Let’s let them read Sports Illustrated and Cosmo, instead of Things Fall Apart or The Odyssey or The Catcher in the Rye. Tough concepts might scare them off. They need to read things they can understand at face value.
Let’s stop teaching them how to think critically. Let’s lop off the upper levels of the good old Bloom’s Taxonomy. Nobody needs to be able to evaluate. It’s all just preference, anyway. No more abstractions. Only feelings.
You know, emotions at their age are hard enough to deal with. They don’t need to worry about interpreting and understanding them.
Oh, and let’s set every lesson to the tune of a current Top 40 song.
Maybe this will attract them.
Let’s stop pushing them to be the best they can. They’re just fine as they are. What matters is that they’re in the building. Their butts are in the seats…
Let’s do these things, and check back in, say, 35 years to see how this generation is contributing to society.
Well, church, how’s it working for you?
Because that’s what many of you have done, and are still trying to do.
Check out this comment from a recent post.
I really don’t know what the point of your article is, but I do want you to know this, if we don’t attract the kids to church when they are young they will NOT come when they are older. Until the churched (religious) people understand that it is NOT about the music (no matter which style you like), it’s about worshiping the one who made us, and saved us. Whatever it takes to get the youth to that point is exactly what we should be doing. If you look out in your crowd and everyone has blue hair, you are doing something wrong. If that means bringing in a new method of music, what would Jesus do? He met people where they were at, we better do that too or the “church” will die! Literally! – Tim
Another Patheos Evangelical blogger wrote this week that the key to getting millennial butts in the seats was to change our “Sunday morning worship experience” into something that they’d actually want to come to.
So, in other words, we just need to make worship in their own image, and they won’t ever want to leave!
That reminds me of a good ol’ classic from that great American hymn-writer, Dewayne Blackwell…
My guess is that plan didn’t save the guy’s marriage. Just a guess.
Participating in worship is hard sometimes. It takes discipline. It takes work. It takes effort.
But it’s necessary for us to be the church we’re called to be.
Enough with the preferences. Enough with the self-help. Enough with the “worshiptainment.”

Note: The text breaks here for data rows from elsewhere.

/-- INVE rd: the context closes; rd is the RC of R133. Sightings of the last round are merged (R133); one that is held stays so,
until the next INVS or the end of the job (R235). -/
def execInve (n : Ch) (rd : GReg) (s : State) : Host.Outcome State Fault Refusal :=
  .next (s.instr n.val (regsWord 0xC rd.val 0 2) false fun s j =>
    let s1 := s.releaseFound n.val j.id
    let c := (s1.ch n.val).inv
    let left := match c.phase with
      | .closed | .ended => c.stackLeft
      | _ => c.stackLeft + c.nodesPending
    let rc := match c.phase with
      | .ended => c.endRc
      | _ => ({ c with stackLeft := left } : InvCtx).rcNow
    s1.modCh n.val fun c => { c with
      inv := { c.inv with phase := .closed, stackLeft := left, stack := [] }, seq := (c.seq.setG rd (rc.setWidth 32)).resume })

/-! ## CRY (R231, R235, R236) -/

/-- The entry that SIGQ names: an index, or the held sighting's, or its handle; none is FCODE 16 (R235). -/
def InvCtx.sigEntry (c : InvCtx) (v : Nat) : Option (Option Nat) :=
  if v < heldHandle then some (some v)
  else if v ≠ heldHandle then none
  else
    c.held.map fun h =>
      match h.result with
      | none => some h.handle
      | some (true, i) => i
      | some (false, _) => none

/-- The handle of the held sighting, when a register names it. -/
def InvCtx.heldNamed (c : InvCtx) (v : Nat) : Option Nat := if v = heldHandle then c.held.map fun h => h.handle else none

/-- SIGQ ra, rb. A request over a token that stayed unresolved is not made (R158). -/
def execSigq (n : Ch) (ra rb : GReg) (s : State) : Host.Outcome State Fault Refusal :=
  .next (s.instr n.val (regsWord 0xC ra.val rb.val 3) true (State.airBody n.val windNone fun s j =>
    let c := s.ch n.val
    let k := (c.seq.getG rb).toNat
    match c.inv.sigEntry (c.seq.getG ra).toNat with
    | none => s.seqFault n.val 16
    | some e =>
      if 64 < k then s.seqFault n.val 16
      else if c.rxf.readable rxSize < k then s.seqFault n.val 5
      else
        let d := c.rxf.peek rxSize 0 k
        let s1 := (s.modRom j fun r => { r with check := { r.check with sigq := true } }).modCh n.val fun c => { c with
          rxf := c.rxf.skip rxSize k }
        match e with
        | none => s1.modSeq n.val Seq.resume
        | some i => s1.request n.val (s1.sigReq j i (c.inv.heldNamed (c.seq.getG ra).toNat) d)))

/-- RESQ ra: 16 bytes at RD. -/
def execResq (n : Ch) (ra : GReg) (s : State) : Host.Outcome State Fault Refusal :=
  .next (s.instr n.val (regsWord 0xC ra.val 0 4) true (State.airBody n.val windNone fun s j =>
    let c := s.ch n.val
    match c.inv.held with
    | none => s.seqFault n.val 16
    | some h =>
      if (c.seq.getG ra).toNat ≠ heldHandle then s.seqFault n.val 16
      else if c.rxf.readable rxSize < 16 then s.seqFault n.val 5
      else
        let d := c.rxf.peek rxSize 0 16
        let s1 := (s.modRom j fun r => { r with check := { r.check with resq := true } }).modCh n.val fun c => { c with
          rxf := c.rxf.skip rxSize 16, inv := { c.inv with held := some { h with asked := true } } }
        s1.request n.val (resReq j h d)))

/-- CRYW: block until every CRY request of the job has delivered. -/
def execCryw (n : Ch) (s : State) : Host.Outcome State Fault Refusal :=
  .next (s.instr n.val (regsWord 0xC 0 0 5) true fun s j =>
    if s.cryOutstanding j.id then s.block n.val .cryw else s.modSeq n.val Seq.resume)

/-- CRYR rd, rs: the last outcome for an entry, or for the sighting that is held now (R236); none for any other value. -/
def execCryr (n : Ch) (rd rs : GReg) (s : State) : Host.Outcome State Fault Refusal :=
  .next (s.instr n.val (regsWord 0xC rd.val rs.val 6) false fun s j =>
    let r := ((s.ch n.val).seq.getG rs).toNat
    let e := if r < heldHandle then some r else (s.ch n.val).inv.heldNamed r
    let v := ((e.bind fun e => j.cryLog.find? fun x => x.1 == e).map Prod.snd).getD 0
    s.modSeq n.val fun q => (q.setG rd v).resume)

/-! ## Results (R237 to R241) -/

/-- OUTB r. -/
def execOutb (n : Ch) (r : GReg) (s : State) : Host.Outcome State Fault Refusal :=
  .next (s.pure n.val (regsWord 0xD r.val 0 0) false fun q => q.emitBytes (leBytes 1 (q.getG r).toNat))

/-- OUTH r. -/
def execOuth (n : Ch) (r : GReg) (s : State) : Host.Outcome State Fault Refusal :=
  .next (s.pure n.val (regsWord 0xD r.val 0 1) false fun q => q.emitBytes (leBytes 2 (q.getG r).toNat))

/-- OUTW r. -/
def execOutw (n : Ch) (r : GReg) (s : State) : Host.Outcome State Fault Refusal :=
  .next (s.pure n.val (regsWord 0xD r.val 0 2) false fun q => q.emitBytes (leBytes 4 (q.getG r).toNat))

/-- The record of a sighting that no entry holds; a ROM routine emits it for an identity of the job that has none (R142). -/
def State.lostRecord (s : State) (n : Nat) (j : Job) (unres : Bool) : OutItem :=
  match if j.isRom then s.lostIdent n j else none with
  | none => .image (droppedRecord unres)
  | some x => .image (droppedRecord ((s.ch n).inv.unresIds.contains x))

/-- The record that OUTREC appends for a value of its register (R235, R238); none is FCODE 16. -/
def State.recordFor (s : State) (n : Nat) (j : Job) (v : Nat) : Option OutItem :=
  let c := (s.ch n).inv
  if v < heldHandle then
    some (if s.tabValid v then .record v else s.lostRecord n j (c.unres.contains v))
  else if v ≠ heldHandle then none
  else
    match c.held with
    | none => some (s.lostRecord n j false)
    | some h =>
      match h.result with
      | none => some (.record h.handle)
      | some (_, some i) => some (.record i)
      | some (resolved, none) => some (.image (droppedRecord (!resolved)))

/-- OUTREC r. -/
def execOutrec (n : Ch) (r : GReg) (s : State) : Host.Outcome State Fault Refusal :=
  .next (s.instr n.val (regsWord 0xD r.val 0 3) false fun s j =>
    let v := ((s.ch n.val).seq.getG r).toNat
    match s.recordFor n.val j v with
    | none => s.seqFault n.val 16
    | some it =>
      ((s.modRom j fun k => { k with recorded := (s.recordKey n.val j v).toList ++ k.recorded }).modSeq n.val fun q => (q.emit it).resume).refill n.val)

/-- OUTSUM. -/
def execOutsum (n : Ch) (s : State) : Host.Outcome State Fault Refusal :=
  .next (s.pure n.val (regsWord 0xD 0 0 4) false fun q => q.emit .summary)

/-- POST r: blocks until every image is filled (R238, R239). -/
def execPost (n : Ch) (r : GReg) (s : State) : Host.Outcome State Fault Refusal :=
  .next (s.instr n.val (regsWord 0xD r.val 0 5) true fun s _ => ((s.refill n.val).block n.val (.post r)).unblock n.val)

/-- DET r. -/
def execDet (n : Ch) (r : GReg) (s : State) : Host.Outcome State Fault Refusal :=
  .next (s.pure n.val (regsWord 0xD r.val 0 6) false fun q => { q with detail := (q.getG r).setWidth 16 })

/-- END with a code: one that R241 does not allow is FCODE 9. A sighting that is still held is merged as volatile first,
so that an image that waits for it can be filled (R235, R238). DEDUCED, log entry 68. -/
def State.endWith (s : State) (n : Nat) (rc : Byte) : State :=
  if endAllowed rc then
    let s1 := match s.jobLead n with
      | none => s
      | some j => s.releaseHeld n j.id
    ((s1.refill n).block n (.ending rc)).unblock n
  else s.seqFault n 9

/-- END imm8. -/
def execEndJob (n : Ch) (rc : Byte) (s : State) : Host.Outcome State Fault Refusal :=
  .next (s.instr n.val (byteWord 0xE 5 rc.toNat) true fun s _ => s.endWith n.val rc)

/-- ENDR r. -/
def execEndr (n : Ch) (r : GReg) (s : State) : Host.Outcome State Fault Refusal :=
  .next (s.instr n.val (regsWord 0xD r.val 0 7) true fun s _ => s.endWith n.val (((s.ch n.val).seq.getG r).setWidth 8))

/-- OLEN r. -/
def execOlen (n : Ch) (r : GReg) (s : State) : Host.Outcome State Fault Refusal :=
  .next (s.pure n.val (regsWord 0xD r.val 0 8) false fun q => q.setG r (BitVec.ofNat 32 q.outBytesLen))

/-! ## Limits (R230, R244) and the gate wait (R355) -/

/-- YIELD_MISSED: 2,048 instructions without a yield: BEAT_OVERRUN (R244). -/
def execYieldMissed (n : Ch) (s : State) : Host.Outcome State Fault Refusal :=
  .next (match s.runsOn n.val with
    | none => s
    | some j =>
      let q := (s.ch n.val).seq
      if q.ypend && decide (2048 ≤ q.ycnt) then (s.bump R.DIAG_CNT_0_N_OVR).endJobInForce j.id rcOverrun true else s)

/-- WINDUP_EXPIRY: 256 instructions of wind-up without END: FCODE 11 (R230). -/
def execWindupExpiry (n : Ch) (s : State) : Host.Outcome State Fault Refusal :=
  .next (match s.runsOn n.val with
    | none => s
    | some _ =>
      let q := (s.ch n.val).seq
      if q.windup && decide (256 ≤ q.windN) then s.seqFault n.val 11 else s)

/-- Largest RAMP_US among the channels of a job (R355). -/
def State.rampUs (s : State) (j : Job) : Nat := (maskList j.mask).foldl (fun a n => max a (s.rd (R.CH_TXTIME_RAMP_US n.val))) 0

Preferential, entertaining worship leads to reactions like this:
“I don’t like that kind of worship.”
“I don’t understand what’s going on.”
“That liturgy stuff is boring.”
“Those songs really speak to me.”
“Silence makes me uncomfortable.”
(These remind me of a few favorite movie quotes.)
It’s base. It’s self-referential. It’s absent-minded consumerism. Sorry, Matt, but it misses the heart of worship.
True, costly, beneficial, authentic, Christian worship leads to responses like this:
“God’s story is breathtakingly beautiful!”
“The love of God is a such a great mystery.”
“Where is my place in all of this?”
“What does ‘thy kingdom come’ require of me?”But shouldn’t we meet people where they are? Yes. After all, Jesus did.
But as you said, Mr. Tim, they’re not in church.
So what do we do?
We tell and retell God’s beautiful story.
We preach it. We pray it. We sing it. We share it. We have symbols of table, font, pulpit and cross to remind ourselves of it.
We receive Jesus himself, broken and poured out, to nourish and strengthen us.
We join together, old and young, rich and poor, from every walk of life. The ground is level at the foot of the cross. We’re all in need of grace.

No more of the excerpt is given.